(Collected data)
-- ==== Sys2Proof/Machine/Faults.lean ====
section
/-! DEFINITION. Faults and continuity (spec/14): the fault record, what a fault does to domains (R356 to R358,
R383), rollback, takeover, the rolling test and planned swaps; and the loopback compare of a lane (spec/06
R166), which reports a lane fault. -/

namespace Sys2Proof.Machine

def State.setCont (s : State) (c : Continuity) : State := { s with cont := c }

/-- A thread the engine could issue (spec/02 R27). -/
def State.couldIssue (s : State) (e t : Nat) : Bool :=
  let map := if s.bit (.engStat e) F.engStat.activeMap then Reg.engSmapB e else Reg.engSmapA e
  let entry := fun i => (s.rd (map (i / 4))).toNat / 2 ^ (8 * (i % 4)) % 64
  (List.range 64).any fun i => entry i == t ||
    (entry i == 33 && (s.inheriting e).any fun x => x.1 == t)

/-! ### Records (R358) -/

/-- A fault record: its ring, its alarm, and the registers of each affected domain. -/
def State.recordFault (s : State) (x : FaultRec) : State :=
  let i := s.fld .engFcnt F.engFcnt.faults % 16
  let s := s.setCont { s.cont with faults := (s.cont.faults.erase i).insert i x }
  let s := (s.setFld .engFcnt F.engFcnt.newest i).incWrap .engFcnt F.engFcnt.faults
  let s := s.alarm 0x18 (BitVec.ofNat 32 (16 * i + x.code))
  ((List.range 8).filter fun d => x.mask.testBit d).foldl (fun s d =>
    let r := Reg.engDfault d
    let s := s.setFld r F.engDfault.code x.code
    let s := s.setFld r F.engDfault.role x.role
    let s := s.setFld r F.engDfault.thread x.thread
    let s := s.setFld r F.engDfault.lane x.lane
    let s := s.setFld r F.engDfault.lanev (if x.laneV then 1 else 0)
    s.wr (.engDftime d) (x.time.extractLsb' 0 32)) s

/-- The mask of a list of domains. -/
def domainMask (l : List Nat) : Nat := l.foldl (fun m d => m ||| 2 ^ d) 0

/-- The domain is in ARMED, RUN or COAST. -/
def State.running (s : State) (d : Nat) : Bool := s.domainOn d && decide (1 ≤ s.sub d ∧ s.sub d ≤ subCoast)

/-- The outcome code of a freeze of domain `d`: 4 with HOLD, 5 with SAFE. -/
def State.freezeCode (s : State) (d : Nat) : Nat := if s.bit (.engDctl d) F.engDctl.dfa then 5 else 4

/-! ### Thread faults -/

/-- The newest usable continuity record of a thread (R370). -/
def Thread.usable (x : Thread) : Option CkRecord := x.ck.find? fun c => c.usable

/-- A thread enters FAULTED (spec/05 R125, R142): the supervisors are notified. -/
def State.enterFaulted (s : State) (e t fcause : Nat) : State :=
  let s := s.modThread e t fun x =>
    { x with st := .faulted, fcause := fcause, rep := none, cust := none, drain := none, pair := none,
             midPair := false, bite := false }
  let s := s.setEvt e 0 (evtBit 13)
  let s := s.roleEvt 0 0 13
  if s.roleOf e = 0 ∧ t = 0 then s.setFld .topIstat F.topIstat.supflt 1 else s

/-- The role has a continuity area (R366, R367). -/
def State.hasContexts (s : State) (r : Nat) : Bool := decide (r < 8) && s.bit (.engCont r) F.engCont.cen

/-- A thread fault of code `code` (R356, R357, R371, R383): the thread goes FAULTED, the fault is recorded, and
its domain rolls it back, freezes, or only records. DEDUCED, assumption log 36. -/
def State.threadFault (s : State) (e t fcause code : Nat) : State :=
  let r := s.roleOf e
  let x := s.thread e t
  let s := s.enterFaulted e t fcause
  let rec_ : FaultRec := ⟨code, r, e, t, 0, false, 0, 0, s.time⟩
  match s.threadDomain r t with
  | none => s.recordFault rec_
  | some d =>
    let m := domainMask [d]
    if !s.running d then s.recordFault { rec_ with mask := m }
    else if s.bit (.engDctl d) F.engDctl.policy && (code == 5 || code == 6 || code == 8) then
      if x.usable.isSome && !x.rolled && (!s.hasContexts r || s.admitsRole r) then
        (s.modThread e t fun x => { x with rollback := true }).recordFault { rec_ with mask := m, outcome := 1 }
      else (s.freeze d true).recordFault { rec_ with code := 11, mask := m, outcome := s.freezeCode d }
    else (s.freeze d true).recordFault { rec_ with mask := m, outcome := s.freezeCode d }

/-- A thread's context as a record holds it (R371, R373). DEDUCED, assumption log 38. -/
def Thread.restore (x : Thread) (c : CkRecord) : Thread :=
  { Thread.init 0 with
    regs := c.regs, pc := c.pc, st := c.st, prior := c.prior, inhdl := c.inhdl, waitMask := c.waitMask,
    waitDst := c.waitDst, uret := c.uret, rep := c.rep, savedRep := c.savedRep, evt := c.evt, fcause := x.fcause,
    priv := x.priv, prio := x.prio, viol := x.viol, urgmask := x.urgmask, uvec := x.uvec, parkCause := x.parkCause,
    parkPc := x.parkPc, halted := x.halted, ck := x.ck, rolled := x.rolled }

/-- The slot that holds the role's continuity area admits the role and is ON (R372, R375; spec/11 R289). -/
def State.canRestore (s : State) (r : Nat) : Bool :=
  s.admitsRole r && s.fld (.memBstat (s.fld (.engCont r) F.engCont.cslot)) F.memBstat.state == 2

/-- The continuity area of role `r` answers, or the role has none. -/
def State.areaReady (s : State) (r : Nat) : Bool := !s.hasContexts r || s.canRestore r

/-- A request of role `r` at its continuity area that does not answer: a retained slot with AUTO_WAKE set wakes (R372;
spec/11 R306). -/
def State.wakeArea (s : State) (r : Nat) : State :=
  let n := s.fld (.engCont r) F.engCont.cslot
  let st := s.fld (.memBstat n) F.memBstat.state
  if s.hasContexts r && s.admitsRole r && s.bit (.memBctl n) F.memBctl.autoWake && (st == 0 || st == 3) then s.autoWake n
  else s

/-- The physical word at which record `b` of thread `t` of role `r` begins (R367); none in a removed page. -/
def State.contextAt (s : State) (r t b : Nat) : Option Nat :=
  s.slotPhys (s.fld (.engCont r) F.engCont.cslot) (0x2000 + 64 * t + 32 * b)

/-- A context record is read for a restore: whether a word of it is bad, or out of service, and what the reads count
(R356, R375; spec/12 R316). A role without CEN has no area. DEDUCED, assumption log 62. -/
def State.readContext (s : State) (r t b : Nat) : Bool × State :=
  if !s.hasContexts r then (false, s)
  else match s.contextAt r t b with
    | none => (true, s)
    | some k => (List.range 32).foldl (fun x j =>
        let y := x.2.readWord (k + j)
        (x.1 || y.2.1, y.2.2)) (false, s)

/-- The copy of a context record reaches the Pool: words whose layout is open (R367). DESIGN CHOICE, assumption log 62. -/
def State.writeContext (s : State) (r t b : Nat) : State :=
  if !s.hasContexts r then s
  else match s.contextAt r t b with
    | none => s
    | some k => (List.range 32).foldl (fun s j => s.writeWord (k + j) 0xFF (Config.contextWord r t b j s.tick)) s

/-- Role `r` is in the switch of a planned swap, in which no rollback is taken (R379). -/
def State.switching (s : State) (r : Nat) : Bool := s.fld .engRollstat F.engRollstat.phase == 4 && r == s.cont.rollRole

/-- A thread is restored from its record `c` (R371): a record that cannot be corrected faults it with code 4 (R356). -/
def State.rollBack (s : State) (e t : Nat) (c : CkRecord) : State :=
  let y := s.readContext (s.roleOf e) t c.slot
  if y.1 then (y.2.modThread e t fun x => { x with rollback := false }).threadFault e t 4 4
  else
    let s := (y.2.setThread e t (Thread.waitTest { (s.thread e t).restore c with rolled := true })).quiesceNew e t
    match s.threadDomain (s.roleOf e) t with
    | some d => s.incSat (.engDcnt d) F.engDcnt.rollbacks
    | none => s

/-- THREAD_ROLLBACK (R371): the restore reads the record as the role (spec/11 R289) once its slot is ON.
DEDUCED, assumption log 36. -/
def execThreadRollback (e t : Nat) (s : State) : Host.Outcome State Fault Refusal :=
  let x := s.thread e t
  match x.usable with
  | none => s.run false id
  | some c => s.run (decide (e < 9 ∧ t < 32) && x.rollback && x.st == .faulted && !s.switching (s.roleOf e)) fun s =>
    if s.areaReady (s.roleOf e) then s.rollBack e t c else s.wakeArea (s.roleOf e)

/-- The number of the present tick is a multiple of CKINT × 800 of role `role`, whose checkpoints it has not yet brought
(R370); there are none in SLEEP (R384). -/
def State.checkpointDue (s : State) (role : Nat) : Bool :=
  let n := s.fld (.engCont role) F.engCont.ckint
  n != 0 && s.tick % (n * 800) == 0 && s.shoreRuns && !s.asleep && SMap.get s.cont.ckTick role 0 != s.ticks + 1

/-- A checkpoint of each continuity thread of the role, at its next permitted boundary (R370). -/
def State.checkpointRole (s : State) (role e : Nat) : State :=
  let s := s.setCont { s.cont with ckTick := SMap.put s.cont.ckTick role (s.ticks + 1) 0 }
  (allThreads.filter fun t => s.isContinuity role t).foldl (fun s t => s.sendCmd e t 8) s

/-- CHECKPOINT_INTERVAL (R370). -/
def execCheckpointInterval (role : Nat) (s : State) : Host.Outcome State Fault Refusal :=
  match s.engineOf role with
  | none => s.run false id
  | some e => s.run (decide (role < 8) && s.checkpointDue role) fun s => s.checkpointRole role e

/-- The checkpoints that the present tick brings. -/
def State.checkpointTick (s : State) : State :=
  (List.range 8).foldl (fun s r => match s.engineOf r with
    | some e => if s.checkpointDue r then s.checkpointRole r e else s
    | none => s) s

/-- CHECKPOINT_USABLE (R370): the stores before the newest record have drained, its long operations have
completed, and its copy reaches the Pool, whose slot must admit it. -/
def execCheckpointUsable (e t : Nat) (s : State) : Host.Outcome State Fault Refusal :=
  let x := s.thread e t
  match x.ck with
  | [] => s.run false id
  | c :: l => s.run (decide (e < 9 ∧ t < 32) && !c.usable && c.stores == 0 && c.muls == 0 && c.iters == 0) fun s =>
    if !s.areaReady (s.roleOf e) then s.wakeArea (s.roleOf e)
    else
      let s := s.setThread e t { x with ck := { c with usable := true } :: l, rolled := false }
      let s := s.writeContext (s.roleOf e) t c.slot
      if s.roleOf e < 8 then s.incWrap (.engCkstat (s.roleOf e)) F.engCkstat.records else s

/-! ### Lane faults -/

/-- The lowest spare lane core (spec/06 R158). -/
def State.freeSpare (s : State) : Option Nat := ((List.range 8).map (256 + ·)).find? fun c => s.isSpare c

/-- A lane fault of code 7 or 10 (R357, R382, R383). -/
def State.laneFault (s : State) (p code : Nat) : State :=
  let rec_ : FaultRec := ⟨code, 15, 15, 0, p, true, 0, 0, s.time⟩
  match s.laneDomain p with
  | none => s.recordFault rec_
  | some d =>
    let m := domainMask [d]
    if !s.running d then s.recordFault { rec_ with mask := m }
    else match s.freeSpare with
      | some c =>
        if s.bit (.engDctl d) F.engDctl.policy && s.shore.swap.isNone && decide (s.coreOf p < 256) then
          ((s.startSwap p c).incSat (.engDcnt d) F.engDcnt.laneswaps).recordFault { rec_ with mask := m, outcome := 3 }
        else (s.freeze d true).recordFault { rec_ with mask := m, outcome := s.freezeCode d }
      | none => (s.freeze d true).recordFault { rec_ with mask := m, outcome := s.freezeCode d }

/-- The oldest compare of lane `p` is made at the tick boundary that ends the present tick (spec/06 R166). -/
def State.compareDue (s : State) (p : Nat) : Bool :=
  s.shoreRuns && match (s.lane p).compares with
    | [] => false
    | (_, n) :: _ => decide (n + max 1 (s.fld (.laneIo p) F.laneIo.loopdly) ≤ s.ticks)

/-- The oldest compare of lane `p` meets lane_in[p] as it stands, raw (spec/06 R166): a mismatch is counted, and reported
where the domain's LOOPFLT says so. -/
def State.compare (s : State) (p : Nat) : State :=
  let v := ((s.lane p).compares.head?.map (·.1)).getD false
  let s := s.modLane p fun x => { x with compares := x.compares.tail }
  if !(s.comparable p && (s.pin p).2) || s.ports.laneIn.getLsbD p == v then s
  else
    let s := s.incSat (.laneErr p) F.laneErr.errb
    match s.laneDomain p with
    | some d => if s.bit (.engDctl d) F.engDctl.loopflt then s.laneFault p 7 else s
    | none => s

/-- LOOPBACK_COMPARE (spec/06 R166): at the end of the present tick the oldest compare of lane `p` meets the raw level
`lin`. -/
def execLoopbackCompare (p : Nat) (lin : Bool) (s : State) : Host.Outcome State Fault Refusal :=
  s.run (decide (p < 256) && s.compareDue p) fun s =>
    let t := s.now + 31
    ((s.settleTo t).setLaneIn p lin t).compare p

/-- The compares that the end of the present tick brings, at most one for each half-tick edge of a tick. -/
def State.compareTick (s : State) : State :=
  s.liveLanes.foldl (fun s p =>
    (List.range (s.lane p).compares.length).foldl (fun s _ => if s.compareDue p then s.compare p else s) s) s

/-! ### Engine faults and takeover (R372 to R376) -/

/-- The domains with a thread in role `r`. -/
def State.roleDomains (s : State) (r : Nat) : List Nat := (List.range 8).filter fun d => s.domainInRole d r

def State.setRole (s : State) (e r : Nat) : State := s.setFld (.engStat e) F.engStat.role r

/-- An engine is out of service until reset (R376). -/
def State.outOfService (s : State) (e : Nat) : Bool := (s.fld .engFstat F.engFstat.oos).testBit e

/-- A planned swap or its preload ends (R379). -/
def State.endRoll (s : State) : State :=
  (s.setFld .engRollstat F.engRollstat.phase 0).setFld .engFstat F.engFstat.swap 0

/-- An engine that passed BIST and waits takes the reserve role when it is vacant (R376). -/
def State.fillReserve (s : State) : State :=
  match s.cont.waiting, s.engineOf 8 with
  | e :: l, none =>
    let s := s.setCont { s.cont with waiting := l }
    (s.setRole e 8).setEngLife e { st := 2, pend := 0, en := 1 }
  | _, _ => s

/-- An engine is fenced: it holds no role, its undrained stores are discarded, and it goes to BIST (R372,
R376). -/
def State.fence (s : State) (e : Nat) : State :=
  let phase := s.fld .engRollstat F.engRollstat.phase
  let s := if phase != 0 && (s.roleOf e == 8 || (2 ≤ phase && s.roleOf e == s.cont.rollRole)) then s.endRoll else s
  let s := (s.setRole e 15).setEngLife e { st := 0, pend := 0, en := 0 }
  let s := s.modEngine e fun x => { x with sb := [] }
  if s.outOfService e then s
  else s.setCont { s.cont with bist := s.cont.bist.filter (· != e) ++ [e], waiting := s.cont.waiting.filter (· != e) }

/-- A takeover fails (R375): role `r` is vacant and every affected domain freezes. DEDUCED, assumption log 37. -/
def State.failTakeover (s : State) (x : Takeover) : State :=
  let ds := s.roleDomains x.role
  let e := x.engine.getD 15
  let s := match x.engine with
    | some e => s.fence e
    | none => s
  let s := s.setCont { s.cont with takeover := none }
  let s := s.setFld .engFstat F.engFstat.takeover 0
  let s := (ds.filter s.running).foldl (fun s d => (s.freeze d true).setFld (.engDstat d) F.engDstat.degraded 1) s
  (s.recordFault ⟨12, x.role, e, 0, 0, false, domainMask ds, 6, s.time⟩).fillReserve

/-- What an engine fault does to one affected domain: COAST where a takeover masks it, else a freeze (R383).
DEDUCED, assumption log 35. -/
def State.engineFaultDomain (s : State) (masked : Bool) (d : Nat) : State :=
  if !s.running d then s
  else if masked && s.bit (.engDctl d) F.engDctl.policy && s.sub d != subCoast then
    let s := s.setDomain d { s.domain d with saved := s.sub d }
    let s := (s.setSub d subCoast).incSat (.engDcnt d) F.engDcnt.takeovers
    s.setFld .engFstat F.engFstat.dfault 1
  else
    let s := s.freeze d true
    if masked then s else s.setFld (.engDstat d) F.engDstat.degraded 1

[Task goal]: Wherever the string "incSat" occurs in the records above, copy that line.

[Solved exercise]:
    | some d => s.incSat (.engDcnt d) F.engDcnt.rollbacks
          ((s.startSwap p c).incSat (.engDcnt d) F.engDcnt.laneswaps).recordFault { rec_ with mask := m, outcome := 3 }
    let s := s.incSat (.laneErr p) F.laneErr.errb
    let s := (s.setSub d subCoast).incSat (.engDcnt d) F.engDcnt.takeovers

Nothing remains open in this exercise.